Guests: colingagich, ryanmcnutty33, immorriv, and Iridium Eagleemy.


In the future, AI models will become a form of soft power, and the wider and more concentrated their economic applications, the more opportunities for abuse. Whether the model output is manipulated or not, the mere perception of this possibility is already very harmful.


If we start to think about AI models the same way we think about social media algorithms, we will be in big trouble, and decentralization, blockchain, and verifiability are key to solving this problem. Since AI is essentially a black box, we need to find ways to make AI's processes provable or verifiable to ensure that it has not been tampered with.


This is exactly the problem that verifiable reasoning solves, and although the panelists agreed on the problem, they took different paths to the solution.


More specifically, verifiable reasoning includes: my questions or inputs have not been tampered with; the model I used is the one I promised; the output is provided as is, without modification. Actually, this definition comes from @Shaughnessy119, but I like its simplicity.


This will help a lot in the current truth terminal case.



ZK is undoubtedly the most secure approach using zero-knowledge proofs to verify model outputs. However, it also comes with some trade-offs, with computational costs increasing by 100 to 1000 times. In addition, not everything can be easily converted to circuits, so some functions (such as sigmoid) need to be approximated and may have floating point approximation losses.


Regarding computational overhead, many teams are working to improve state-of-the-art ZK techniques to significantly reduce the overhead. Although large language models are large in size, most financial use cases are likely to be relatively small, such as capital allocation models, making the overhead negligible. Trusted Execution Environments (TEEs) are suitable for use cases that have lower requirements for maximum security but are more sensitive to cost or model size.


Travis from Ambient talked about how they plan to verify inference on a very large sharded model, which is not a general problem, but a solution for a specific model. However, since Ambient is still in stealth mode, this work is confidential for the time being, and we need to pay attention to the upcoming papers.


The optimistic method, that is, not generating proofs during reasoning, but letting the nodes that perform reasoning stake tokens, and deducting the staked tokens if questioned and found to be improperly operated, has received some opposition from the guests.


First, to achieve this, deterministic output is required, and in order to achieve this goal, some compromises need to be made, such as ensuring that all nodes use the same random seed. Second, if there is a risk of $10 billion, how much stake is enough to ensure economic security? This question still has no clear answer in the end, which highlights the importance of letting consumers choose whether they are willing to pay for the full proof.


Regarding the issue of closed-source models, both inference labs and aizel network can provide support. This has sparked some philosophical debates, and trust does not require knowledge of the model being run, so private models are unpopular and contrary to verifiable AI. However, in some cases, understanding the inner workings of the model can lead to manipulation, and the only way to solve this problem is sometimes to make the model closed source. A closed-source model that works 100s or 1000s of times and still looks reliable, even though its weights cannot be accessed, is enough to give confidence.

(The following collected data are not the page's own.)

-- ==== Sys2Proof/Laws/ReachModes.lean ====
section
/-! SUPPORT. One lemma per operation: what tasks, edges, the link, modes, digests and the decoder write. -/

namespace Sys2Proof.Machine

/-! ### SeqOps.lean -/

theorem State.setX_reach (s : State) (n k v : Nat) : Reach [.seqs] s (s.setX n k v) := by
  unfold State.setX
  split
  · exact .refl
  · rename_i hk
    exact State.modSeq_reach _ _ _ fun q h => Seq.ok_setX h hk (Nat.mod_lt _ (Nat.two_pow_pos 32))

theorem State.countRun_reach (s : State) (n : Nat) : Reach [.seqs, .regs] s (State.countRun s n) := by
  unfold State.countRun
  refine Reach.ite ?_ ?_
  · refine Reach.step (State.modSeq_reach _ _ _ (fun q h => ?_)) rfl ?_
    · first | exact h | (simp_all [Seq.ok, Tab.rising, Tab.every]; done)
    · refine Reach.step (State.bumpBy_reach ..) rfl ?_
      refine Reach.step (State.bumpBy_reach ..) rfl ?_
      first | assumption | exact .refl
  · first | assumption | exact .refl

abbrev State.passTo_parts : List Part :=
  [.tnow, .wsNs]
theorem State.passTo_reach (s : State) (c : Nat) : Reach State.passTo_parts s (State.passTo s c) := by
  unfold State.passTo
  refine Reach.ite ?_ ?_
  · have w10 : Reach State.passTo_parts s (s) := by
      first | assumption | exact .refl
    have w11 := Reach.write w10 (p := .tnow) (by decide) (.tnow (2 * c % 2 ^ 64) fun _ => Nat.mod_lt _ (Nat.two_pow_pos 64))
    exact .write w11 (by decide) (.wsNs _)
  · first | assumption | exact .refl

abbrev State.endTask_parts : List Part :=
  [.regs]
theorem State.endTask_reach (s : State) (n : Nat) (c : Nat) : Reach State.endTask_parts s (State.endTask s n c) := by
  unfold State.endTask
  refine Reach.ite ?_ ?_
  · extract_lets -underBinder -merge +onlyGivenNames x1 s2
    have hs2 : Reach State.endTask_parts s s2 := by
      unfold s2
      refine Reach.step (State.setFld_reach ..) rfl ?_
      first | assumption | exact .refl
    refine Reach.step (State.putFlag_reach ..) rfl ?_
    first | assumption | exact .refl
  · first | assumption | exact .refl

theorem State.beginTask_reach (s : State) (n : Nat) (c : Nat) : Reach [.seqs, .regs] s (State.beginTask s n c) := by
  unfold State.beginTask
  refine Reach.step (State.modSeq_reach _ _ _ (fun q h => ?_)) rfl ?_
  · first | exact h | (simp_all [Seq.ok, Tab.rising, Tab.every]; done)
  · refine Reach.step (State.putFlag_reach ..) rfl ?_
    refine Reach.step (State.raise_reach ..) rfl ?_
    first | assumption | exact .refl

theorem Seq.ok_ready {q : Seq} {rd c : Nat} (h : q.ok = true) :
    ({ q with ready := if rd = 0 then q.ready else Tab.set 0 q.ready rd c } : Seq).ok = true := by
  rw [Seq.ok_iff] at *
  refine ⟨h.1, h.2.1, h.2.2.1, ?_⟩
  dsimp only
  split
  · exact h.2.2.2
  · exact Tab.rising_set _ _ _ h.2.2.2

theorem State.completeWaite_reach (s : State) (n : Nat) (rd : Nat) (value : Nat) (c : Nat) (tooth : Option Nat) (flags : Nat) : Reach [.seqs] s (State.completeWaite s n rd value c tooth flags) := by
  unfold State.completeWaite
  extract_lets -underBinder -merge +onlyGivenNames x1
  exact Reach.step (State.modSeq_reach _ _ _ fun q h => Seq.ok_ready h) rfl (Reach.step (State.setX_reach ..) rfl .refl)

theorem State.holdTooth_reach (s : State) (n : Nat) (word : Nat) : Reach [.seqs, .regs] s (State.holdTooth s n word) := by
  unfold State.holdTooth
  refine Reach.ite ?_ ?_
  · first | assumption | exact .refl
  · refine Reach.step (State.modSeq_reach _ _ _ (fun q h => ?_)) rfl ?_
    · first | exact h | (simp_all [Seq.ok, Tab.rising, Tab.every]; done)
    · refine Reach.step (State.setFld_reach ..) rfl ?_
      refine Reach.step (State.raise_reach ..) rfl ?_
      first | assumption | exact .refl

theorem State.toggleBank_reach (s : State) (n : Nat) : Reach [.seqs, .regs] s (State.toggleBank s n) := by
  unfold State.toggleBank
  refine Reach.step (State.modSeq_reach _ _ _ (fun q h => ?_)) rfl ?_
  · first | exact h | (simp_all [Seq.ok, Tab.rising, Tab.every]; done)
  · refine Reach.step (State.putFlag_reach ..) rfl ?_
    first | assumption | exact .refl

theorem State.swapStopped_reach (s : State) (n : Nat) : Reach [.seqs, .regs] s (State.swapStopped s n) := by
  unfold State.swapStopped
  refine Reach.ite ?_ ?_
  · refine Reach.step (State.toggleBank_reach ..) rfl ?_
    first | assumption | exact .refl
  · first | assumption | exact .refl
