-- ==== Sys2Proof/Laws/ReachEngines.lean ====
section
/-! SUPPORT. One lemma per operation: what measurements, instructions, engines and the pair write. -/

namespace Sys2Proof.Machine

/-! ### Measure.lean -/

theorem State.keepConv_reach (s : State) (k : Nat) : Reach [.adcs] s (State.keepConv s k) := by
  unfold State.keepConv
  refine Reach.ite ?_ ?_
  · refine Reach.step (State.modAdc_reach ..) rfl ?_
    first | assumption | exact .refl
  · first | assumption | exact .refl

abbrev State.commitTransfer_parts : List Part :=
  [.regs, .adcs]
theorem State.commitTransfer_reach (s : State) (k : Nat) : Reach State.commitTransfer_parts s (State.commitTransfer s k) := by
  unfold State.commitTransfer
  extract_lets -underBinder -merge +onlyGivenNames s1 x2
  have hs1 : Reach State.commitTransfer_parts s s1 := by
    unfold s1
    refine Reach.step (State.putFlag_reach ..) rfl ?_
    first | assumption | exact .refl
  refine Reach.ite ?_ ?_
  · refine Reach.step (State.modAdc_reach ..) rfl ?_
    first | assumption | exact .refl
  · refine Reach.step (State.raise_reach ..) rfl ?_
    first | assumption | exact .refl

theorem State.adcCommit_reach (s : State) (k : Nat) : Reach [.regs, .adcs] s (State.adcCommit s k) := by
  unfold State.adcCommit
  refine Reach.ite ?_ ?_
  · first | assumption | exact .refl
  · refine Reach.ite ?_ ?_
    · refine Reach.step (State.raise_reach ..) rfl ?_
      first | assumption | exact .refl
    · refine Reach.step (State.commitTransfer_reach ..) rfl ?_
      refine Reach.step (State.keepConv_reach ..) rfl ?_
      first | assumption | exact .refl

theorem State.calStart_reach (s : State) (k : Nat) : Reach [.adcs, .regs] s (State.calStart s k) := by
  unfold State.calStart
  refine Reach.step (State.modAdc_reach ..) rfl ?_
  refine Reach.step (State.putFlag_reach ..) rfl ?_
  refine Reach.step (State.raise_reach ..) rfl ?_
  first | assumption | exact .refl

theorem State.adcCal_reach (s : State) (k : Nat) : Reach [.adcs, .regs] s (State.adcCal s k) := by
  unfold State.adcCal
  refine Reach.ite ?_ ?_
  · refine Reach.step (State.calStart_reach ..) rfl ?_
    first | assumption | exact .refl
  · first | assumption | exact .refl

theorem State.adcFltReset_reach (s : State) (k : Nat) : Reach [.adcs] s (State.adcFltReset s k) := by
  unfold State.adcFltReset
  refine Reach.step (State.modAdc_reach ..) rfl ?_
  first | assumption | exact .refl

abbrev State.calDone_parts : List Part :=
  [.regs]
theorem State.calDone_reach (s : State) (p : Nat) (skew : Option (BitVec 16)) : Reach State.calDone_parts s (State.calDone s p skew) := by
  unfold State.calDone
  extract_lets -underBinder -merge +onlyGivenNames x1
  refine Reach.ite ?_ ?_
  · extract_lets -underBinder -merge +onlyGivenNames s2 x3
    have hs2 : Reach State.calDone_parts s s2 := by
      unfold s2
      refine Reach.step (State.putFlag_reach ..) rfl ?_
      first | assumption | exact .refl
    clear_value x3
    split
    · refine Reach.step (State.putFlag_reach ..) rfl ?_
      refine Reach.step (State.setFld_reach ..) rfl ?_
      first | assumption | exact .refl
    · refine Reach.step (State.raise_reach ..) rfl ?_
      first | assumption | exact .refl
  · first | assumption | exact .refl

Finally, we discussed whether AI inference will move to edge devices (like phones and laptops) due to issues like privacy, latency, and bandwidth. The consensus was that this shift is coming, but it will take several iterations.


For large models, space, compute needs, and network requirements are all issues. However, models are getting smaller and devices are getting more powerful, so this shift seems to be happening, but not quite there yet. However, today, if we can keep the inference process private, we can still get many of the benefits of local inference without the failure modes.